§ **Work to complete**
Would you write out the entries below, every one of them, exactly?

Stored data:
/-- Settles O44: at construction nothing runs, waits or is pending, no time is accumulated and no program is loaded. -/
theorem resetMeetsInvariant : Obligations.ResetMeetsInvariant where
  left :=
    { mem_wf := rfl
      image_wf := rfl
      tick_pos := by decide +kernel
      acc_range := by decide +kernel
      stopping_iff := by decide
      waiting_runs := absurd rfl
      fatal_stopped := absurd rfl
      running_loaded := absurd rfl
      ran_loaded := nofun
      restarts_loaded := absurd rfl }
  right := nofun

theorem State.reset_reg (y : Nibble) : State.reset.reg y = 0 := Vector.getElem_replicate ..

/-- Settles O48: the registers, the stack and the keys are constant vectors, the display is the blank one, and no memory
byte is listed. -/
theorem constructionValues : Obligations.ConstructionValues :=
  ⟨State.reset_reg, rfl, rfl, rfl, fun _ => Vector.getElem_replicate .., rfl, rfl, fun _ => Vector.getElem_replicate ..,
    rfl, Surface.pixel_blank .small, fun _ => rfl, fun _ => rfl, rfl, rfl, rfl, rfl, rfl, rfl, rfl⟩

end Sys2Proof.Machine
end

section
/-! Which instruction may change a byte of memory, and where it lies (20 R73, R76, R84). -/

namespace Sys2Proof.Machine

/-- A run of checked stores changes only bytes of its own range, in memory and above the glyph table (20 R84). -/
theorem Memory.storeAll_changes {m : Memory} (hm : m.wf = true) {a b : Nat} {l : List Byte}
    (hne : (m.storeAll a l).read b ≠ m.read b) : a ≤ b ∧ b < a + l.length ∧ glyphLen ≤ b ∧ b < memSize := by
  rw [Memory.read_storeAll hm] at hne
  exact (ite_ne_right_iff.1 hne).1

theorem Completes.writes_mem {i : Instr} {s t : State} (h : Completes s i t) (hm : s.mem.wf = true) {b : Nat}
    (hne : t.mem.read b ≠ s.mem.read b) :
    glyphLen ≤ b ∧ b < memSize ∧ s.addrI ≤ b ∧
      ((∃ x, i = .ldBVx x ∧ b < s.addrI + 3) ∨ ∃ x, i = .ldMemVx x ∧ b < s.addrI + regCount x) := by
  cases h with
  | ldBVx x =>
    obtain ⟨hlo, hhi, hglyph, hmem⟩ := Memory.storeAll_changes hm hne
    exact ⟨hglyph, hmem, hlo, .inl ⟨x, rfl, hhi⟩⟩
  | ldMemVx x =>
    rw [State.stepI_mem] at hne
    obtain ⟨hlo, hhi, hglyph, hmem⟩ := Memory.storeAll_changes hm hne
    exact ⟨hglyph, hmem, hlo, .inr ⟨x, rfl, s.length_firstRegs x ▸ hhi⟩⟩
  | _ => exact absurd (by simp) hne

/-- Settles O39: a raise writes no byte, and a completed instruction only by the checked stores of Fx33 and Fx55. -/
theorem onlyStoresChangeMemory : Obligations.OnlyStoresChangeMemory := by
  intro i s t b hm he hne
  obtain ⟨kind, info, rfl⟩ | hc := exec_cases i s t he
  · exact absurd rfl hne
  · obtain ⟨hglyph, hmem, hlo, hstore⟩ := hc.writes_mem hm hne
    exact ⟨hglyph, hmem, hlo, hstore.imp (fun ⟨x, hx, hhi⟩ => ⟨x, hx, Nat.le_of_lt_succ hhi⟩)
      fun ⟨x, hx, hhi⟩ => ⟨x, hx, Nat.le_of_lt_succ hhi⟩⟩

end Sys2Proof.Machine
end

section
/-! The glyph table, operation by operation: no agent's step changes it once a program is loaded (20 R76, 70 R350, R356,
95 W1). -/

namespace Sys2Proof.Machine

/-- Load lays out the glyph table below every program (70 R350). -/
theorem Memory.read_loaded_glyph (g : Vector Byte 80) (program : List Byte) (d : Fin 80) :
    (Memory.loaded g program).read d.val = g[d] := by
  have hd : d.val < glyphLen := d.isLt
  rw [Memory.read_loaded, if_pos hd]
  simp

namespace State.GlyphsIntact

variable {s t : State}

/-! ## The engine -/

/-- No instruction writes below the glyph table's end, and none writes the image. -/
theorem exec (h : s.GlyphsIntact) (hm : s.mem.wf = true) {i : Instr} (he : Machine.exec i s = .next t) :
    t.GlyphsIntact := by
  intro hl d
  obtain ⟨⟨-, himage, -, hloaded, -, -, -, -, hparams⟩, -⟩ := exec_outside he
  have hread : t.mem.read d.val = s.mem.read d.val := by
    by_contra hne
    obtain ⟨habove, -⟩ := onlyStoresChangeMemory i s t d.val hm he hne
    exact absurd d.isLt (Nat.not_lt.2 habove)
  rw [hread, himage, hparams]
  exact h (hloaded ▸ hl) d

theorem poll (h : s.GlyphsIntact) (w : Wait) : (s.poll w).GlyphsIntact := by
  obtain ⟨-, e⟩ | ⟨k, -, -, e⟩ | ⟨-, -, e⟩ := s.poll_cases w <;> rw [e] <;> exact h

theorem iteration (h : s.GlyphsIntact) (hm : s.mem.wf = true) (he : Machine.iteration s = .next t) :
    t.GlyphsIntact := by
  obtain ⟨-, rfl⟩ | ⟨kind, info, -, -, rfl⟩ | ⟨i, -, -, -, hx⟩ | ⟨_, -, -, -, rfl⟩ := iteration_cases s t he
  · exact h
  · exact h
  · have ha : s.advancePc.GlyphsIntact := h
    exact ha.exec hm hx
  · exact h

theorem engineStep (h : s.GlyphsIntact) (hm : s.mem.wf = true) (he : Machine.engineStep s = .next t) :
    t.GlyphsIntact := by
  obtain ⟨-, rfl⟩ | ⟨-, -, w, -, rfl⟩ | ⟨-, -, -, hi⟩ := engineStep_cases s t he
  · exact h
  · exact h.poll w
  · exact h.iteration hm hi

/-! ## The lifecycle and loader ports -/

theorem load (h : s.GlyphsIntact) (program : List Byte) : (s.load program).GlyphsIntact := by
  by_cases hp : program.length ≤ 3584
  · rw [load_of_le s program hp]
    exact fun _ d => ⟨Memory.read_loaded_glyph .., Memory.read_loaded_glyph ..⟩
  · rw [load_of_lt s program (by omega)]
    exact h

theorem start (h : s.GlyphsIntact) : s.start.GlyphsIntact := by
  unfold State.start; split <;> exact h

theorem stop (h : s.GlyphsIntact) : s.stop.GlyphsIntact := by
  unfold State.stop; split <;> exact h

/-- A Restart keeps memory or takes the image, and both hold the table (70 R356). -/
theorem resetAndStart (h : s.GlyphsIntact) : s.resetAndStart.GlyphsIntact := by
  rw [resetAndStart_eq]
  intro hl d
  obtain ⟨hmem, himage⟩ := h hl d
  refine ⟨?_, himage⟩
  dsimp only
  split
  · exact himage
  · exact hmem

§ **Answer box**
/-- Settles O44: at construction nothing runs, waits or is pending, no time is accumulated and no program is loaded. -/
theorem resetMeetsInvariant : Obligations.ResetMeetsInvariant where
  left :=
    { mem_wf := rfl
      image_wf := rfl
      tick_pos := by decide +kernel
      acc_range := by decide +kernel
      stopping_iff := by decide
      waiting_runs := absurd rfl
      fatal_stopped := absurd rfl
      running_loaded := absurd rfl
      ran_loaded := nofun
      restarts_loaded := absurd rfl }
  right := nofun

theorem State.reset_reg (y : Nibble) : State.reset.reg y = 0 := Vector.getElem_replicate ..

/-- Settles O48: the registers, the stack and the keys are constant vectors, the display is the blank one, and no memory
byte is listed. -/
theorem constructionValues : Obligations.ConstructionValues :=
  ⟨State.reset_reg, rfl, rfl, rfl, fun _ => Vector.getElem_replicate .., rfl, rfl, fun _ => Vector.getElem_replicate ..,
    rfl, Surface.pixel_blank .small, fun _ => rfl, fun _ => rfl, rfl, rfl, rfl, rfl, rfl, rfl, rfl⟩

end Sys2Proof.Machine
end

section
/-! Which instruction may change a byte of memory, and where it lies (20 R73, R76, R84). -/

namespace Sys2Proof.Machine

/-- A run of checked stores changes only bytes of its own range, in memory and above the glyph table (20 R84). -/
theorem Memory.storeAll_changes {m : Memory} (hm : m.wf = true) {a b : Nat} {l : List Byte}
    (hne : (m.storeAll a l).read b ≠ m.read b) : a ≤ b ∧ b < a + l.length ∧ glyphLen ≤ b ∧ b < memSize := by
  rw [Memory.read_storeAll hm] at hne
  exact (ite_ne_right_iff.1 hne).1

theorem Completes.writes_mem {i : Instr} {s t : State} (h : Completes s i t) (hm : s.mem.wf = true) {b : Nat}
    (hne : t.mem.read b ≠ s.mem.read b) :
    glyphLen ≤ b ∧ b < memSize ∧ s.addrI ≤ b ∧
      ((∃ x, i = .ldBVx x ∧ b < s.addrI + 3) ∨ ∃ x, i = .ldMemVx x ∧ b < s.addrI + regCount x) := by
  cases h with
  | ldBVx x =>
    obtain ⟨hlo, hhi, hglyph, hmem⟩ := Memory.storeAll_changes hm hne
    exact ⟨hglyph, hmem, hlo, .inl ⟨x, rfl, hhi⟩⟩
  | ldMemVx x =>
    rw [State.stepI_mem] at hne
    obtain ⟨hlo, hhi, hglyph, hmem⟩ := Memory.storeAll_changes hm hne
    exact ⟨hglyph, hmem, hlo, .inr ⟨x, rfl, s.length_firstRegs x ▸ hhi⟩⟩
  | _ => exact absurd (by simp) hne

/-- Settles O39: a raise writes no byte, and a completed instruction only by the checked stores of Fx33 and Fx55. -/
theorem onlyStoresChangeMemory : Obligations.OnlyStoresChangeMemory := by
  intro i s t b hm he hne
  obtain ⟨kind, info, rfl⟩ | hc := exec_cases i s t he
  · exact absurd rfl hne
  · obtain ⟨hglyph, hmem, hlo, hstore⟩ := hc.writes_mem hm hne
    exact ⟨hglyph, hmem, hlo, hstore.imp (fun ⟨x, hx, hhi⟩ => ⟨x, hx, Nat.le_of_lt_succ hhi⟩)
      fun ⟨x, hx, hhi⟩ => ⟨x, hx, Nat.le_of_lt_succ hhi⟩⟩

end Sys2Proof.Machine
end

section
/-! The glyph table, operation by operation: no agent's step changes it once a program is loaded (20 R76, 70 R350, R356,
95 W1). -/

namespace Sys2Proof.Machine

/-- Load lays out the glyph table below every program (70 R350). -/
theorem Memory.read_loaded_glyph (g : Vector Byte 80) (program : List Byte) (d : Fin 80) :
    (Memory.loaded g program).read d.val = g[d] := by
  have hd : d.val < glyphLen := d.isLt
  rw [Memory.read_loaded, if_pos hd]
  simp

namespace State.GlyphsIntact

variable {s t : State}

/-! ## The engine -/

/-- No instruction writes below the glyph table's end, and none writes the image. -/
theorem exec (h : s.GlyphsIntact) (hm : s.mem.wf = true) {i : Instr} (he : Machine.exec i s = .next t) :
    t.GlyphsIntact := by
  intro hl d
  obtain ⟨⟨-, himage, -, hloaded, -, -, -, -, hparams⟩, -⟩ := exec_outside he
  have hread : t.mem.read d.val = s.mem.read d.val := by
    by_contra hne
    obtain ⟨habove, -⟩ := onlyStoresChangeMemory i s t d.val hm he hne
    exact absurd d.isLt (Nat.not_lt.2 habove)
  rw [hread, himage, hparams]
  exact h (hloaded ▸ hl) d

theorem poll (h : s.GlyphsIntact) (w : Wait) : (s.poll w).GlyphsIntact := by
  obtain ⟨-, e⟩ | ⟨k, -, -, e⟩ | ⟨-, -, e⟩ := s.poll_cases w <;> rw [e] <;> exact h

theorem iteration (h : s.GlyphsIntact) (hm : s.mem.wf = true) (he : Machine.iteration s = .next t) :
    t.GlyphsIntact := by
  obtain ⟨-, rfl⟩ | ⟨kind, info, -, -, rfl⟩ | ⟨i, -, -, -, hx⟩ | ⟨_, -, -, -, rfl⟩ := iteration_cases s t he
  · exact h
  · exact h
  · have ha : s.advancePc.GlyphsIntact := h
    exact ha.exec hm hx
  · exact h

theorem engineStep (h : s.GlyphsIntact) (hm : s.mem.wf = true) (he : Machine.engineStep s = .next t) :
    t.GlyphsIntact := by
  obtain ⟨-, rfl⟩ | ⟨-, -, w, -, rfl⟩ | ⟨-, -, -, hi⟩ := engineStep_cases s t he
  · exact h
  · exact h.poll w
  · exact h.iteration hm hi

/-! ## The lifecycle and loader ports -/

theorem load (h : s.GlyphsIntact) (program : List Byte) : (s.load program).GlyphsIntact := by
  by_cases hp : program.length ≤ 3584
  · rw [load_of_le s program hp]
    exact fun _ d => ⟨Memory.read_loaded_glyph .., Memory.read_loaded_glyph ..⟩
  · rw [load_of_lt s program (by omega)]
    exact h

theorem start (h : s.GlyphsIntact) : s.start.GlyphsIntact := by
  unfold State.start; split <;> exact h

theorem stop (h : s.GlyphsIntact) : s.stop.GlyphsIntact := by
  unfold State.stop; split <;> exact h

/-- A Restart keeps memory or takes the image, and both hold the table (70 R356). -/
theorem resetAndStart (h : s.GlyphsIntact) : s.resetAndStart.GlyphsIntact := by
  rw [resetAndStart_eq]
  intro hl d
  obtain ⟨hmem, himage⟩ := h hl d
  refine ⟨?_, himage⟩
  dsimp only
  split
  · exact himage
  · exact hmem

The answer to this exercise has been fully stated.